Copy verbatim the block of lines in the entries below whose first line contains "condition of R64. -/" and whose last line contains "constructor <;> intro hi". Leave out all other lines.

» **Listed records**:
____

namespace Sys2Proof.Machine

/-! ### Issue (R64, R120) -/

theorem issueAllowed_iff {w : Word} {s : State} :
    issueAllowed w s = true ↔ s.stBusy = false ∧ (s.stFault = false ∨ w = 0x00000007#32) := by
  simp [issueAllowed]

/-- A write to `CMD`: with a command in flight none may be issued, and the write is dropped as any other is. -/
theorem busWrite_cmd (w : Word) (s : State) :
    busWrite 0x000000#23 w s = if issueAllowed w s then issue w s else dropWrite s := by
  cases hb : s.stBusy with
  | true =>
    have hi : issueAllowed w s ≠ true := by simp [issueAllowed_iff, hb]
    rw [busWrite_busy hb, if_neg hi]
  | false =>
    rw [busWrite_idle hb, locate_reg_at s.cfg (by decide : 0 < 16)]
    rfl

/-- Settles O18: what `issueAllowed` tests is the condition of R64. -/
theorem commandWriteIssuesOrIsDropped : Obligations.CommandWriteIssuesOrIsDropped := by
  intro s w rest h
  have hstep := (step_write h).trans (congrArg _ (busWrite_cmd w { s with agenda := rest }))
  constructor <;> intro hi
  · exact hstep.trans (congrArg _ (if_pos (issueAllowed_iff.2 hi)))
  · exact hstep.trans (congrArg _ (if_neg (mt issueAllowed_iff.1 hi)))

/-! ### The engine's instant runs the latched command (R65) -/

theorem complete_of_decode_some {s : State} {i : Instr} (h : decode s.cmdlat = some i) : complete s = exec i s := by
  rw [complete, h]

theorem engineAct_idle {s : State} (hb : s.stBusy = false) : engineAct s = .next s := by
  simp [engineAct, hb]

/-- Settles O16: the engine's instant is the completion while `BUSY` is set, and nothing while it is clear. -/
theorem stepRunsDecodedCommand : Obligations.StepRunsDecodedCommand :=
  ⟨fun s _ hb he hd => (step_eq_complete hb he).trans (complete_of_decode_some (s := popAgenda s) hd),
    fun s hb he => (step_of_engineNext he).trans (engineAct_idle (s := popAgenda s) hb)⟩

/-! ### The control commands (R68 to R70) -/

/-- Settles O24: NOP is `completeOk`, which sets the two flags. -/
theorem nopOnlyCompletes : Obligations.NopOnlyCompletes := fun _ => rfl

/-- Settles O25: the next state is `emptyTables` completed; with `NNODE` 0 no node exists. -/
theorem clearEmptiesTables : Obligations.ClearEmptiesTables := fun s =>
  ⟨completeOk (emptyTables s), rfl, rfl, rfl, fun _ => ⟨rfl, rfl, rfl⟩, rfl, rfl, rfl,
    fun k => nodeEntry_of_le (Nat.zero_le k), rfl, rfl, rfl, rfl, rfl⟩

/-- Settles O26: CLRF is `clearFault`, completed. -/
theorem clrfClearsFaultRecord : Obligations.ClrfClearsFaultRecord := fun _ => rfl

/-! ### The completion of a command (R67, R72, R112) -/

/-- The faults a command can complete with, each with its cause and, where the rule fixes it, its information (R112,
R122). -/
inductive Faulted (s : State) : Instr → State → Prop where
  | emptyFreq : Faulted s .build (takeFault .emptyFreq 0 0 s)
  | noTree : Faulted s .derive (takeFault .noTree 0 0 s)
  | lenOverflow (i j : Word) : Faulted s .derive (takeFault .lenOverflow i j s)
  | emptyCodes : Faulted s .canon (takeFault .emptyCodes 0 0 s)
  | missingSymbol (tsel : TableSel) (i j : Word) : Faulted s (.encode tsel) (takeFault .missingSymbol i j (afterText s))

/-- R72's table: the outputs each command replaces when it completes without fault, whatever their values. -/
inductive Wrote (s : State) : Instr → State → Prop where
  | nop : Wrote s .nop s
  | clear : Wrote s .clear (emptyTables s)
  | freq (m : Memory Count) : Wrote s .freq (putFreq m (afterText s))
  | build (nodes : List Node) (n : Nat) : Wrote s .build (putTree nodes n s)
  | derive (m : Memory Code) (n : BitVec 17) : Wrote s .derive (putScode m n s)
  | canon (m : Memory Code) (n : BitVec 17) : Wrote s .canon (putCcode m n s)
  | encode (tsel : TableSel) (b : BitString) : Wrote s (.encode tsel) (putOut b (afterText s))
  | clrf : Wrote s .clrf (clearFault s)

____

» **Task answer**:
/-- Settles O18: what `issueAllowed` tests is the condition of R64. -/
theorem commandWriteIssuesOrIsDropped : Obligations.CommandWriteIssuesOrIsDropped := by
  intro s w rest h
  have hstep := (step_write h).trans (congrArg _ (busWrite_cmd w { s with agenda := rest }))
  constructor <;> intro hi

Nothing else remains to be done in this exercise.